** Opening RECORDS FOR THE EXERCISE block **
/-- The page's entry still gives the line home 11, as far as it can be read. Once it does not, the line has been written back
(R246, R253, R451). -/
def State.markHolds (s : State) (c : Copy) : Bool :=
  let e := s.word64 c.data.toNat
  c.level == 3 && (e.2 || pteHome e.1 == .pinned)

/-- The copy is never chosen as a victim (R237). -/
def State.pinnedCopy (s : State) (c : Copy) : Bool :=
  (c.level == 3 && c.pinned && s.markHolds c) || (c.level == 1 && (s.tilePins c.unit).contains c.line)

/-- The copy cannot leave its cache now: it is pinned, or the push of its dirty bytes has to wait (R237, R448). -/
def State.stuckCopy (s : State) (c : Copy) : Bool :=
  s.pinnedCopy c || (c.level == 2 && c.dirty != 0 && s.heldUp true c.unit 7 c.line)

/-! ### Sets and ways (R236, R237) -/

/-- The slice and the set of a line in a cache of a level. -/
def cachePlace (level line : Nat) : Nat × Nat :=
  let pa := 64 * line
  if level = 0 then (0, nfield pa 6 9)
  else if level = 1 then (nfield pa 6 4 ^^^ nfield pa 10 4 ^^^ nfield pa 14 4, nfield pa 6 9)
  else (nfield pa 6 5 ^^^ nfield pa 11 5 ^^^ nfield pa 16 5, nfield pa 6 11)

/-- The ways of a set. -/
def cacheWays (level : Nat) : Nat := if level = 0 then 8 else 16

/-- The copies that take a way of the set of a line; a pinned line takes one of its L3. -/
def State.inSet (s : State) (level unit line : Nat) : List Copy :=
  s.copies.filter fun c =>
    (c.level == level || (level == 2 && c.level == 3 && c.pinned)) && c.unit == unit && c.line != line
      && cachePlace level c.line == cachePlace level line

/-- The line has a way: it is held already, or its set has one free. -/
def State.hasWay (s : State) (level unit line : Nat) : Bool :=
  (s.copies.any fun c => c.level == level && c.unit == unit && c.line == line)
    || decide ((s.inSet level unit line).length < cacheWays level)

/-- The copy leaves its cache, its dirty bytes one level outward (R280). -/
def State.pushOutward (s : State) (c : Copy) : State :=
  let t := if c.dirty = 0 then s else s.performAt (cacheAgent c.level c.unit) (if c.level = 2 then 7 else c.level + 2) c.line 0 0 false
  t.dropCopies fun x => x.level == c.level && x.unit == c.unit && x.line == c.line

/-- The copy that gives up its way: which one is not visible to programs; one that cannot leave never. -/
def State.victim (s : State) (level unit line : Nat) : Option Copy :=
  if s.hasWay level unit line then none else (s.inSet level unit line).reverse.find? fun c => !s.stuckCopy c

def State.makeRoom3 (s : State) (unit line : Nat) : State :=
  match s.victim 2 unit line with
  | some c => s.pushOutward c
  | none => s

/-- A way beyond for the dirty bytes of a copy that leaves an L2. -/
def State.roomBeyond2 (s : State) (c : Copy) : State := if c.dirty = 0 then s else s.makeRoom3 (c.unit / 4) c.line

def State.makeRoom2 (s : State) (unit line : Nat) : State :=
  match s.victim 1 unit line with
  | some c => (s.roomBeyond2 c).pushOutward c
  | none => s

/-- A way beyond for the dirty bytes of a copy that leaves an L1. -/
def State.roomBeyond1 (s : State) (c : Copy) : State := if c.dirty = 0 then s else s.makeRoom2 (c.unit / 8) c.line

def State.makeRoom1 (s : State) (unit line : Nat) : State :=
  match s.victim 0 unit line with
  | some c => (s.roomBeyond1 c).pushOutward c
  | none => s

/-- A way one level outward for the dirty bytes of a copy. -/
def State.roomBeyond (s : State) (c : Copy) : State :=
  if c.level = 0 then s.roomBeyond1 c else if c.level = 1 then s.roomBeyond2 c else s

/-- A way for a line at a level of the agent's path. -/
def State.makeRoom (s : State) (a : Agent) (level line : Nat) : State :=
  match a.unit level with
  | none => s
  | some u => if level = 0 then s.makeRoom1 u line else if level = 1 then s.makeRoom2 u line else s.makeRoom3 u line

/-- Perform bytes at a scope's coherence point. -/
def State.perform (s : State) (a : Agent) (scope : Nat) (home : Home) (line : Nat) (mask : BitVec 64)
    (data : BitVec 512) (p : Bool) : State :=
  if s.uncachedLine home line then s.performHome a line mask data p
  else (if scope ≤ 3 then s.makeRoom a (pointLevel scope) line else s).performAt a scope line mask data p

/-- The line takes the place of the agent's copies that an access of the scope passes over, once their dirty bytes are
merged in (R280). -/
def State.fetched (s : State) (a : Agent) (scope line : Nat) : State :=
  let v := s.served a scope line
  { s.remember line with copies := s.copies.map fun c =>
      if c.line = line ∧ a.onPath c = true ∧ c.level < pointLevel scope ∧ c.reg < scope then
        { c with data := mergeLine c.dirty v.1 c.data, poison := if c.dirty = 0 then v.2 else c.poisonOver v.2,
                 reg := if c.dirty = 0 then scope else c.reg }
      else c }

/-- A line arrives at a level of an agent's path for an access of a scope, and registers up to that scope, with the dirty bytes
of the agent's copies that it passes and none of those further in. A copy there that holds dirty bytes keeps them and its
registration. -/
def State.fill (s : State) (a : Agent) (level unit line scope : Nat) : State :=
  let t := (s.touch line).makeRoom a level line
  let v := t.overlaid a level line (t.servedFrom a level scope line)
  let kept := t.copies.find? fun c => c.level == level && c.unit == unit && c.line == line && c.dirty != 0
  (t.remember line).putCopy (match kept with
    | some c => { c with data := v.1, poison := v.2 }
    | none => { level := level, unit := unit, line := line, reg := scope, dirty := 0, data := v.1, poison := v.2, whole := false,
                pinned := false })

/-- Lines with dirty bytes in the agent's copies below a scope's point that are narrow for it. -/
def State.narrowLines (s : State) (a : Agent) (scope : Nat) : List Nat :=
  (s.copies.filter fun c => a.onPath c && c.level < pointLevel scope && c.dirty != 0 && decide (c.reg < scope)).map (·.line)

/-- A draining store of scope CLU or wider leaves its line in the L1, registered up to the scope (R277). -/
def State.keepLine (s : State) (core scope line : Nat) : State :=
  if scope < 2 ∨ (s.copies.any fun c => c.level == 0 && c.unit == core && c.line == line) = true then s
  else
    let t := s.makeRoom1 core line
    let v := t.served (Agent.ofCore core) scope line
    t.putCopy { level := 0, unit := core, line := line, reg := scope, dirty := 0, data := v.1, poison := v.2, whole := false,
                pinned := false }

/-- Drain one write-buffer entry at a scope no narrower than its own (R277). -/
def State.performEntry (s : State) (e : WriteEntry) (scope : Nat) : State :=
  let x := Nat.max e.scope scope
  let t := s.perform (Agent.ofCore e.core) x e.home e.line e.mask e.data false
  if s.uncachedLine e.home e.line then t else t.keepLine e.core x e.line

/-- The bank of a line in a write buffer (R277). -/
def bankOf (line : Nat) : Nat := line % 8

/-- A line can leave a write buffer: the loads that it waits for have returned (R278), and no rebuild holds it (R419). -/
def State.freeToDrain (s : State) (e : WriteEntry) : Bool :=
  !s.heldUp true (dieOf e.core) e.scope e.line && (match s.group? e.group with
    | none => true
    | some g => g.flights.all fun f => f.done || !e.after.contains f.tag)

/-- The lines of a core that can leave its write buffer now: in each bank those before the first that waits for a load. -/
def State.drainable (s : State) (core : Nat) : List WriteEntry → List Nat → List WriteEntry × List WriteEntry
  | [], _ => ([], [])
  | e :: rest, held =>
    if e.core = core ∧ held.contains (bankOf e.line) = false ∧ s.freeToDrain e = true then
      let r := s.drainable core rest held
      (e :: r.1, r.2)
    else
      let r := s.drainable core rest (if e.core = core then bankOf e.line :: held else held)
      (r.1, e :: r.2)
** Closing RECORDS FOR THE EXERCISE block **
EXERCISE DESCRIPTION
Reproduce the full listing above, character for character.

EXERCISE OUTPUT
/-- The page's entry still gives the line home 11, as far as it can be read. Once it does not, the line has been written back
(R246, R253, R451). -/
def State.markHolds (s : State) (c : Copy) : Bool :=
  let e := s.word64 c.data.toNat
  c.level == 3 && (e.2 || pteHome e.1 == .pinned)

/-- The copy is never chosen as a victim (R237). -/
def State.pinnedCopy (s : State) (c : Copy) : Bool :=
  (c.level == 3 && c.pinned && s.markHolds c) || (c.level == 1 && (s.tilePins c.unit).contains c.line)

/-- The copy cannot leave its cache now: it is pinned, or the push of its dirty bytes has to wait (R237, R448). -/
def State.stuckCopy (s : State) (c : Copy) : Bool :=
  s.pinnedCopy c || (c.level == 2 && c.dirty != 0 && s.heldUp true c.unit 7 c.line)

/-! ### Sets and ways (R236, R237) -/

/-- The slice and the set of a line in a cache of a level. -/
def cachePlace (level line : Nat) : Nat × Nat :=
  let pa := 64 * line
  if level = 0 then (0, nfield pa 6 9)
  else if level = 1 then (nfield pa 6 4 ^^^ nfield pa 10 4 ^^^ nfield pa 14 4, nfield pa 6 9)
  else (nfield pa 6 5 ^^^ nfield pa 11 5 ^^^ nfield pa 16 5, nfield pa 6 11)

/-- The ways of a set. -/
def cacheWays (level : Nat) : Nat := if level = 0 then 8 else 16

/-- The copies that take a way of the set of a line; a pinned line takes one of its L3. -/
def State.inSet (s : State) (level unit line : Nat) : List Copy :=
  s.copies.filter fun c =>
    (c.level == level || (level == 2 && c.level == 3 && c.pinned)) && c.unit == unit && c.line != line
      && cachePlace level c.line == cachePlace level line

/-- The line has a way: it is held already, or its set has one free. -/
def State.hasWay (s : State) (level unit line : Nat) : Bool :=
  (s.copies.any fun c => c.level == level && c.unit == unit && c.line == line)
    || decide ((s.inSet level unit line).length < cacheWays level)

/-- The copy leaves its cache, its dirty bytes one level outward (R280). -/
def State.pushOutward (s : State) (c : Copy) : State :=
  let t := if c.dirty = 0 then s else s.performAt (cacheAgent c.level c.unit) (if c.level = 2 then 7 else c.level + 2) c.line 0 0 false
  t.dropCopies fun x => x.level == c.level && x.unit == c.unit && x.line == c.line

/-- The copy that gives up its way: which one is not visible to programs; one that cannot leave never. -/
def State.victim (s : State) (level unit line : Nat) : Option Copy :=
  if s.hasWay level unit line then none else (s.inSet level unit line).reverse.find? fun c => !s.stuckCopy c

def State.makeRoom3 (s : State) (unit line : Nat) : State :=
  match s.victim 2 unit line with
  | some c => s.pushOutward c
  | none => s

/-- A way beyond for the dirty bytes of a copy that leaves an L2. -/
def State.roomBeyond2 (s : State) (c : Copy) : State := if c.dirty = 0 then s else s.makeRoom3 (c.unit / 4) c.line

def State.makeRoom2 (s : State) (unit line : Nat) : State :=
  match s.victim 1 unit line with
  | some c => (s.roomBeyond2 c).pushOutward c
  | none => s

/-- A way beyond for the dirty bytes of a copy that leaves an L1. -/
def State.roomBeyond1 (s : State) (c : Copy) : State := if c.dirty = 0 then s else s.makeRoom2 (c.unit / 8) c.line

def State.makeRoom1 (s : State) (unit line : Nat) : State :=
  match s.victim 0 unit line with
  | some c => (s.roomBeyond1 c).pushOutward c
  | none => s

/-- A way one level outward for the dirty bytes of a copy. -/
def State.roomBeyond (s : State) (c : Copy) : State :=
  if c.level = 0 then s.roomBeyond1 c else if c.level = 1 then s.roomBeyond2 c else s

/-- A way for a line at a level of the agent's path. -/
def State.makeRoom (s : State) (a : Agent) (level line : Nat) : State :=
  match a.unit level with
  | none => s
  | some u => if level = 0 then s.makeRoom1 u line else if level = 1 then s.makeRoom2 u line else s.makeRoom3 u line

/-- Perform bytes at a scope's coherence point. -/
def State.perform (s : State) (a : Agent) (scope : Nat) (home : Home) (line : Nat) (mask : BitVec 64)
    (data : BitVec 512) (p : Bool) : State :=
  if s.uncachedLine home line then s.performHome a line mask data p
  else (if scope ≤ 3 then s.makeRoom a (pointLevel scope) line else s).performAt a scope line mask data p

/-- The line takes the place of the agent's copies that an access of the scope passes over, once their dirty bytes are
merged in (R280). -/
def State.fetched (s : State) (a : Agent) (scope line : Nat) : State :=
  let v := s.served a scope line
  { s.remember line with copies := s.copies.map fun c =>
      if c.line = line ∧ a.onPath c = true ∧ c.level < pointLevel scope ∧ c.reg < scope then
        { c with data := mergeLine c.dirty v.1 c.data, poison := if c.dirty = 0 then v.2 else c.poisonOver v.2,
                 reg := if c.dirty = 0 then scope else c.reg }
      else c }

/-- A line arrives at a level of an agent's path for an access of a scope, and registers up to that scope, with the dirty bytes
of the agent's copies that it passes and none of those further in. A copy there that holds dirty bytes keeps them and its
registration. -/
def State.fill (s : State) (a : Agent) (level unit line scope : Nat) : State :=
  let t := (s.touch line).makeRoom a level line
  let v := t.overlaid a level line (t.servedFrom a level scope line)
  let kept := t.copies.find? fun c => c.level == level && c.unit == unit && c.line == line && c.dirty != 0
  (t.remember line).putCopy (match kept with
    | some c => { c with data := v.1, poison := v.2 }
    | none => { level := level, unit := unit, line := line, reg := scope, dirty := 0, data := v.1, poison := v.2, whole := false,
                pinned := false })

/-- Lines with dirty bytes in the agent's copies below a scope's point that are narrow for it. -/
def State.narrowLines (s : State) (a : Agent) (scope : Nat) : List Nat :=
  (s.copies.filter fun c => a.onPath c && c.level < pointLevel scope && c.dirty != 0 && decide (c.reg < scope)).map (·.line)

/-- A draining store of scope CLU or wider leaves its line in the L1, registered up to the scope (R277). -/
def State.keepLine (s : State) (core scope line : Nat) : State :=
  if scope < 2 ∨ (s.copies.any fun c => c.level == 0 && c.unit == core && c.line == line) = true then s
  else
    let t := s.makeRoom1 core line
    let v := t.served (Agent.ofCore core) scope line
    t.putCopy { level := 0, unit := core, line := line, reg := scope, dirty := 0, data := v.1, poison := v.2, whole := false,
                pinned := false }

/-- Drain one write-buffer entry at a scope no narrower than its own (R277). -/
def State.performEntry (s : State) (e : WriteEntry) (scope : Nat) : State :=
  let x := Nat.max e.scope scope
  let t := s.perform (Agent.ofCore e.core) x e.home e.line e.mask e.data false
  if s.uncachedLine e.home e.line then t else t.keepLine e.core x e.line

/-- The bank of a line in a write buffer (R277). -/
def bankOf (line : Nat) : Nat := line % 8

/-- A line can leave a write buffer: the loads that it waits for have returned (R278), and no rebuild holds it (R419). -/
def State.freeToDrain (s : State) (e : WriteEntry) : Bool :=
  !s.heldUp true (dieOf e.core) e.scope e.line && (match s.group? e.group with
    | none => true
    | some g => g.flights.all fun f => f.done || !e.after.contains f.tag)

/-- The lines of a core that can leave its write buffer now: in each bank those before the first that waits for a load. -/
def State.drainable (s : State) (core : Nat) : List WriteEntry → List Nat → List WriteEntry × List WriteEntry
  | [], _ => ([], [])
  | e :: rest, held =>
    if e.core = core ∧ held.contains (bankOf e.line) = false ∧ s.freeToDrain e = true then
      let r := s.drainable core rest held
      (e :: r.1, r.2)
    else
      let r := s.drainable core rest (if e.core = core then bankOf e.line :: held else held)
      (r.1, e :: r.2)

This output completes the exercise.